-- ==== Sys2Proof/Machine/Encke.lean ====
section
/-!
DEFINITION. The Encke fronts and row units: issue, acceptance, staging, queries, row work, completion, errors, faults and
their resumption, quiesce (spec/13_encke_product_key.md R302 to R324; spec/23_program_product_key_layer.md R483, R484).
-/
namespace Sys2Proof.Machine

/-! ## Issue (R306 to R308) -/

/-- The four Encke instructions. -/
def enckeKind : Instr → Option (EkKind × OpEncke)
  | .pkload o => some (.load, o)
  | .pkq o => some (.query, o)
  | .pku o => some (.update, o)
  | .pkstat o => some (.stat, o)
  | _ => none

/-- Alignment, which is also the size, of what SA points at (R307). -/
def EkKind.size : EkKind → Nat
  | .load => 128
  | .query | .update => 64
  | .stat => 16

def ekSa (o : OpEncke) (x : Ix) : Nat := (Ix.s x o.a.val).toNat

def enckeCause (k : EkKind) (o : OpEncke) : Own := fun x _ _ =>
  if ekSa o x % EkKind.size k = 0 then none
  else some (causeMisaligned, BitVec.ofNat 64 (windowTag .loc + ekSa o x))

def putEnckeOffer (o : Offer) (s : State) : State :=
  State.modDie s (o.band / 1024) fun d => { d with ekOffers := d.ekOffers ++ [o] }

/-- An Encke instruction at issue: its causes, then its command stands at the front (R307, R308). -/
def enckeIssue (i : Instr) (k : EkKind) (o : OpEncke) (s : State) : Host.Outcome State Fault Refusal :=
  issueWith i (enckeCause k o) (fun x s => postOffer i x putEnckeOffer s) s

/-- PKLOAD (R311). -/
def execPkload (o : OpEncke) (s : State) : Host.Outcome State Fault Refusal := enckeIssue (.pkload o) .load o s
/-- PKQ (R312). -/
def execPkq (o : OpEncke) (s : State) : Host.Outcome State Fault Refusal := enckeIssue (.pkq o) .query o s
/-- PKU (R315). -/
def execPku (o : OpEncke) (s : State) : Host.Outcome State Fault Refusal := enckeIssue (.pku o) .update o s
/-- PKSTAT (R319). -/
def execPkstat (o : OpEncke) (s : State) : Host.Outcome State Fault Refusal := enckeIssue (.pkstat o) .stat o s

/-! ## Blocks and batches (R304, R309) -/

def f32Finite (w : Nat) : Bool := w / 2 ^ 23 % 256 != 255
/-- Positive and finite. -/
def f32Positive (w : Nat) : Bool := decide (0 < w) && decide (w < 0x7F800000)

def pow2In (x lo hi : Nat) : Bool := decide (lo ≤ x) && decide (x ≤ hi) && x == 2 ^ Nat.log2 x

/-- Bytes of an element of the value table. -/
def valueSize (vfmt : Nat) : Nat := if vfmt = 0 then 2 else 4

/-- The block of R304. Whether a BETA of −0 is "at least +0" is open: it is refused (log 50). -/
def parseKeySet (b : List Byte) : Option KeySet :=
  let logn := fieldAt b 0 1
  let vf := fieldAt b 1 1
  let fl := fieldAt b 2 1
  let mom := fl == 1
  let hd := fieldAt b 4 2
  let rl := fieldAt b 6 2
  let k1 := fieldAt b 8 8
  let k2 := fieldAt b 0x10 8
  let vt := fieldAt b 0x18 8
  let rs := fieldAt b 0x20 8
  let mt := fieldAt b 0x28 8
  let ms := fieldAt b 0x30 8
  let clip := fieldAt b 0x38 4
  let lr := fieldAt b 0x3C 4
  let beta := fieldAt b 0x40 4
  let g := fieldAt b 0x44 4
  let sizes := decide (8 ≤ logn) && decide (logn ≤ 12) && decide (vf ≤ 1) && decide (fl ≤ 1) && fieldAt b 3 1 == 0
    && decide (64 ≤ hd) && decide (hd ≤ 512) && hd % 32 == 0 && decide (64 ≤ rl) && decide (rl ≤ 4096) && rl % 64 == 0
  let tables := k1 % 128 == 0 && k2 % 128 == 0 && vt % 65536 == 0 && pow2In rs 128 65536
    && decide (rl * valueSize vf ≤ rs)
    && (if mom then mt % 65536 == 0 && pow2In ms 128 65536 && decide (rl * 4 ≤ ms) else mt == 0 && ms == 0)
  let reals := decide (0 < clip) && decide (clip ≤ 0x7F800000) && f32Finite lr
    && (if mom then decide (beta < 0x7F800000) else beta == 0)
  if sizes && tables && reals && g % 4 == 0 && zeroAt b 0x4C 52 then
    some
      { logn := logn, vfmt := vf, mom := mom, hd := hd, rlen := rl, k1 := k1, k2 := k2, vt := vt, rstr := rs, mt := mt
        mstr := ms, clip := BitVec.ofNat 32 clip, lr := BitVec.ofNat 32 lr, beta := BitVec.ofNat 32 beta, cwg := g
        cwv := BitVec.ofNat 32 (fieldAt b 0x48 4) }
  else none

/-- The batch descriptor of a PKQ or, `upd`, a PKU of a set. -/
def parseBatch (upd : Bool) (k : KeySet) (b : List Byte) : Option Batch :=
  let x : Batch :=
    { nq := fieldAt b 0 4, k := fieldAt b 4 1, wmode := fieldAt b 5 1, smf := BitVec.ofNat 32 (fieldAt b 0x0C 4)
      qg := fieldAt b 0x10 4, qstr := fieldAt b 0x14 4, og := fieldAt b 0x18 4, ostr := fieldAt b 0x1C 4
      sg := fieldAt b 0x20 4, sstr := fieldAt b 0x24 4, cwg := fieldAt b 0x28 4, cwv := BitVec.ofNat 32 (fieldAt b 0x2C 4) }
  let both := decide (x.nq ≤ 65536) && decide (1 ≤ x.k) && decide (x.k ≤ 64) && zeroAt b 6 6 && x.qg % 16 == 0
    && x.qstr % 16 == 0 && x.sg % 8 == 0 && x.sstr % 8 == 0 && decide (8 * x.k ≤ x.sstr) && x.cwg % 4 == 0
    && zeroAt b 0x30 16
  let own :=
    if upd then x.wmode == 0 && x.smf == 0 && decide (4 * k.rlen ≤ x.qstr) && x.og == 0 && x.ostr == 0
    else decide (x.wmode ≤ 1) && (if x.wmode = 1 then f32Positive x.smf.toNat else x.smf == 0)
      && decide (4 * k.hd ≤ x.qstr) && x.og % 16 == 0 && x.ostr % 16 == 0 && decide (4 * k.rlen ≤ x.ostr)
  if both && own then some x else none

/-! ## The checks at acceptance (R308) -/

def errSet : Nat := 9

/-- Keys of one half. -/
def KeySet.n (k : KeySet) : Nat := 2 ^ k.logn

/-- The tables of a set: base, bytes, and whether a PKU writes them. -/
def KeySet.tables (k : KeySet) : List (Nat × Nat × Bool) :=
  let n := KeySet.n k
  [(k.k1, 2 * k.hd * n, false), (k.k2, 2 * k.hd * n, false),
    (k.vt, (n * n - 1) * k.rstr + k.rlen * valueSize k.vfmt, true)]
    ++ if k.mom then [(k.mt, (n * n - 1) * k.mstr + k.rlen * 4, true)] else []

/-- SPAN, then RANGE, of the tables (R308). A table is within one range register where its first and last bytes resolve through
the same one; of bytes between that a lower-numbered register covers only the permissions count (log 50). -/
def tablesBad (c : Ctx) (k : KeySet) (upd : Bool) : Option (Nat × Nat) :=
  let ts := KeySet.tables k
  if ts.any (fun t => decide (2 ^ 60 < t.1 + t.2.1)) then some (errSpan, 0)
  else if ts.any (fun t => (rangeIndex c t.1).isNone || rangeIndex c t.1 != rangeIndex c (t.1 + t.2.1 - 1)) then
    some (errSpan, 0)
  else
    (ts.findSome? fun t => firstDenied c t.1 t.2.1 (permEk + permRd + if upd && t.2.2 then permWr else 0)).map fun a =>
      (errRange, a)

/-- The SRAM extents of a batch: base, bytes, write (R309). -/
def batchExtents (upd : Bool) (k : KeySet) (b : Batch) : List (Nat × Nat × Bool) :=
  if b.nq = 0 then []
  else
    let span (stride n : Nat) : Nat := (b.nq - 1) * stride + n
    if upd then [(b.qg, span b.qstr (4 * k.rlen), false), (b.sg, span b.sstr (8 * b.k), false)]
    else [(b.qg, span b.qstr (4 * k.hd), false), (b.og, span b.ostr (4 * k.rlen), true), (b.sg, span b.sstr (8 * b.k), true)]

/-- The first byte of a global extent that is out of the window or not the context's (R133). -/
def globalBad (s : State) (ctx g n : Nat) : Option Nat :=
  let firsts := g :: ((List.range ((g + n - 1) / 1024 - g / 1024)).map fun i => (g / 1024 + i + 1) * 1024)
  firsts.find? fun b => decide (2 ^ 32 ≤ b) || !ownedBy s b ctx

def extentsOverlap (es : List (Nat × Nat × Bool)) : Bool :=
  match es with
  | [] => false
  | a :: t => (t.any fun b => (a.2.2 || b.2.2) && decide (a.1 < b.1 + b.2.1) && decide (b.1 < a.1 + a.2.1))
      || extentsOverlap t

/-- What acceptance finds. -/
structure EkChecked where
  block : Option KeySet
  batch : Option Batch
  locks : List (Nat × Nat × Bool)
  deriving DecidableEq, Repr

def Ctx.set (c : Ctx) (n : Nat) : SetState := Table.get SetState.start n c.sets

/-- The bytes at SA: none outside the local window; the poisoned address where poisoned. -/
def ekBytes (s : State) (k : EkKind) (o : OpEncke) (x : Ix) : List Byte ⊕ (Nat × Nat) :=
  let n := EkKind.size k
  if localExtent x.t x.gr < ekSa o x + n then .inr (errDesc, 0)
  else
    match sramForm (Ix.core x) x.t x.gr .loc (ekSa o x) with
    | none => .inr (errDesc, 0)
    | some g =>
      match (if k == .stat then none else sramMarked s g n) with
      | some b => .inr (errPoison, windowTag .loc + ekSa o x + (b - g))
      | none => .inl (readSram s g n)

/-- The completion word of a command with .cw fails its check. -/
def ekCwBad (s : State) (o : OpEncke) (ctx g : Nat) : Option (Nat × Nat) :=
  if o.cw.isSome && !ownedBy s g ctx then some (errSram, windowTag .glb + g) else none

/-- The checks of a PKLOAD's block. -/
def checkLoad (s : State) (o : OpEncke) (x : Ix) (b : List Byte) : EkChecked ⊕ (Nat × Nat) :=
  match parseKeySet b with
  | none => .inr (errDesc, 0)
  | some k =>
    match tablesBad (State.ctx s (Ix.ctx x)) k false with
    | some e => .inr e
    | none =>
      match ekCwBad s o (Ix.ctx x) k.cwg with
      | some e => .inr e
      | none => .inl ⟨some k, none, []⟩

/-- The checks of a batch of a loaded set. -/
def checkBatch (s : State) (upd : Bool) (o : OpEncke) (x : Ix) (k : KeySet) (b : List Byte) : EkChecked ⊕ (Nat × Nat) :=
  match parseBatch upd k b with
  | none => .inr (errDesc, 0)
  | some d =>
    match tablesBad (State.ctx s (Ix.ctx x)) k upd with
    | some e => .inr e
    | none =>
      let es := batchExtents upd k d
      match es.findSome? fun e => globalBad s (Ix.ctx x) e.1 e.2.1 with
      | some a => .inr (errSram, windowTag .glb + a)
      | none =>
        match ekCwBad s o (Ix.ctx x) d.cwg with
        | some e => .inr e
        | none => if extentsOverlap es then .inr (errOverlap, 0) else .inl ⟨some k, some d, es⟩

/-- The checks of R308 step 2, in order. -/
def enckeCheck (s : State) (k : EkKind) (o : OpEncke) (x : Ix) : EkChecked ⊕ (Nat × Nat) :=
  let set := (Ix.s x o.b.val).toNat
  let st := Ctx.set (State.ctx s (Ix.ctx x)) set
  if 15 < set then .inr (errDesc, 0)
  else if k ≠ .load ∧ st.block.isNone then .inr (errSet, 0)
  else
    match ekBytes s k o x, k, st.block with
    | .inr e, _, _ => .inr e
    | .inl b, .load, _ => checkLoad s o x b
    | .inl b, .query, some ks => checkBatch s false o x ks b
    | .inl b, .update, some ks => checkBatch s true o x ks b
    | .inl _, _, _ => .inl ⟨none, none, []⟩

/-! ## Acceptance (R308) -/

def freeEkSlot (d : Die) : Option Nat := (List.range 32).find? fun n => (Table.find n d.ek).isNone

/-- Set a table set's state: loaded with a block or not; staged copies go in all four fronts, the counts clear (R311). -/
def loadSet (ctx set : Nat) (b : Option KeySet) (s : State) : State :=
  let s1 := State.modCtx s ctx fun c => { c with sets := Table.set set ⟨b, 0, 0⟩ c.sets }
  (List.range 4).foldl (fun s d => State.modDie s d fun x =>
    { x with staged := x.staged.map fun g =>
        if g.ctx == ctx && g.set == set && g.upto.isNone then { g with upto := some s1.nextKey } else g }) s1

/-- EKERRd (R321). -/
def ekRecord (kind slot ctx core : Nat) : Dword := engineRecord kind slot ctx + BitVec.ofNat 64 (core * 2 ^ 24)

/-- Record an error and latch it on the counter (R321, R168). -/
def noteEkError (die slot core ctx band : Nat) (dc : Fin 6) (m : Dword) (kind addr : Nat) (s : State) : State :=
  latchError band (some dc) m
    (BitVec.ofNat 64 (if kind = errDesc ∨ kind = errOverlap ∨ kind = errSpan ∨ kind = errAbort ∨ kind = errSet then 0 else addr))
    causeEngineError (State.modDie s die fun d => { d with ekerr := ekRecord kind slot ctx core })

/-- The block or descriptor is read: the code's findings count (R141). -/
def senseBlock (k : EkKind) (o : OpEncke) (x : Ix) (s : State) : State :=
  if k == .stat then s
  else
    match sramForm (Ix.core x) x.t x.gr .loc (ekSa o x) with
    | some g => senseSram g (EkKind.size k) s
    | none => s

/-- The effect of an accepted Encke instruction. -/
def acceptEncke (k : EkKind) (o : OpEncke) (slot : Nat) (x : Ix) (s0 : State) : Res :=
  let s := senseBlock k o x s0
  let set := (Ix.s x o.b.val).toNat
  match enckeCheck s k o x with
  | .inr (e, a) =>
    let s1 := if k = .load ∧ set ≤ 15 then loadSet (Ix.ctx x) set none s else s
    { s := noteEkError (Ix.die x) slot (Ix.core x) (Ix.ctx x) x.key o.dc (maskOf x.act) e a s1 }
  | .inl c =>
    let cmd : EkCmd :=
      { kind := k, band := x.key, team := x.b.team, ctx := Ix.ctx x, core := Ix.core x, lanes := maskOf x.act, dc := o.dc
        set := set, block := c.block, batch := c.batch, sa := ekSa o x, cw := o.cw, qp := 0, cur := none, parked := false
        written := false, seq := s.nextKey, uid := 0 }
    let s1 := State.modDie { s with nextKey := s.nextKey + 1 } (Ix.die x) fun d => { d with ek := Table.set slot cmd d.ek }
    let ls := c.locks.map fun e => (⟨2 ^ 47 + e.1, 2 ^ 47 + e.1 + e.2.1 - 1, e.2.2, 32 + slot⟩ : Lock)
    { s := countUp x.key (some o.dc) (State.modCore s1 (Ix.core x) fun q => { q with locks := q.locks ++ ls }) }

/-- A posted command can be accepted now (R308). -/
def enckeReady (s : State) (o : Offer) : Bool :=
  match offerIx s o, enckeKind o.instr with
  | some x, some (k, e) =>
    !marked s x.b.team && decide (o.price ≤ (State.core s (Ix.core x)).bucket) && !counterFull o.instr x
      && !bandFence s x.key && (freeEkSlot (State.die s (Ix.die x))).isSome
      && match enckeCheck s k e x with
        | .inr _ => true
        | .inl c => lockRoom (State.core s (Ix.core x)) c.locks.length
  | _, _ => false

/-- ENCKE_ACCEPT: the first posted command that can be accepted is (R308). -/
def execEnckeAccept (die : Nat) (s : State) : Host.Outcome State Fault Refusal :=
  if 4 ≤ die then .fault .noAgent
  else
    let s1 := State.modDie s die fun d => { d with ekOffers := d.ekOffers.filter fun o => (offerIx s o).isSome }
    match (State.die s1 die).ekOffers.find? (enckeReady s1) with
    | none => .next s1
    | some o =>
      match offerIx s1 o, enckeKind o.instr, freeEkSlot (State.die s1 die) with
      | some x, some (k, e), some slot =>
        let s2 := State.modDie s1 die fun d => { d with ekOffers := d.ekOffers.erase o }
        .next (perform o.instr (enckeCause k e) (acceptEncke k e slot) (offerIssue o) x (chargeCore (Ix.core x) o.price s2))
      | _, _, _ => .next s1

/-! ## Order between commands (R310) -/

/-- The command may do its work: what R310 makes it wait for has ended. -/
def ekMayWork (d : Die) (c : EkCmd) : Bool :=
  !d.ek.any fun e => decide (e.2.seq < c.seq) && e.2.ctx == c.ctx && e.2.set == c.set
    && (c.kind != .query || e.2.kind == .load || e.2.kind == .update)

/-- The command may begin a query now. -/
def ekMayBegin (s : State) (die : Nat) (c : EkCmd) : Bool :=
  !c.parked && c.cur.isNone && !marked s c.team && ekMayWork (State.die s die) c
    && match c.batch with
      | some b => decide (c.qp < b.nq)
      | none => false

def State.modEk (s : State) (die slot : Nat) (f : EkCmd → EkCmd) : State :=
  State.modDie s die fun d => { d with ek := Table.alter slot f d.ek }

/-! ## The end of a command (R317, R321) -/

/-- The command leaves its slot, its locks go and its counter falls. -/
def dropEk (die slot : Nat) (c : EkCmd) (s : State) : State :=
  countDown c.band (some c.dc)
    (State.modCore (State.modDie s die fun d => { d with ek := Table.del slot d.ek }) c.core fun k =>
      { k with locks := k.locks.filter fun l => l.slot != 32 + slot })

/-- A PKU invalidates the issuing core's L1 before its counter falls, so that a lane that found the counter at zero reads its
rows (R317, R340). -/
def clearL1 (c : EkCmd) (s : State) : State :=
  if c.kind = .update then State.modCore s c.core fun k => { k with l1 := [] } else s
++++++++++++++++++++
▶ Exercise directions: Select all lines with the word "sets" from the entries above.

▶ Answer to this task:
def Ctx.set (c : Ctx) (n : Nat) : SetState := Table.get SetState.start n c.sets
  let s1 := State.modCtx s ctx fun c => { c with sets := Table.set set ⟨b, 0, 0⟩ c.sets }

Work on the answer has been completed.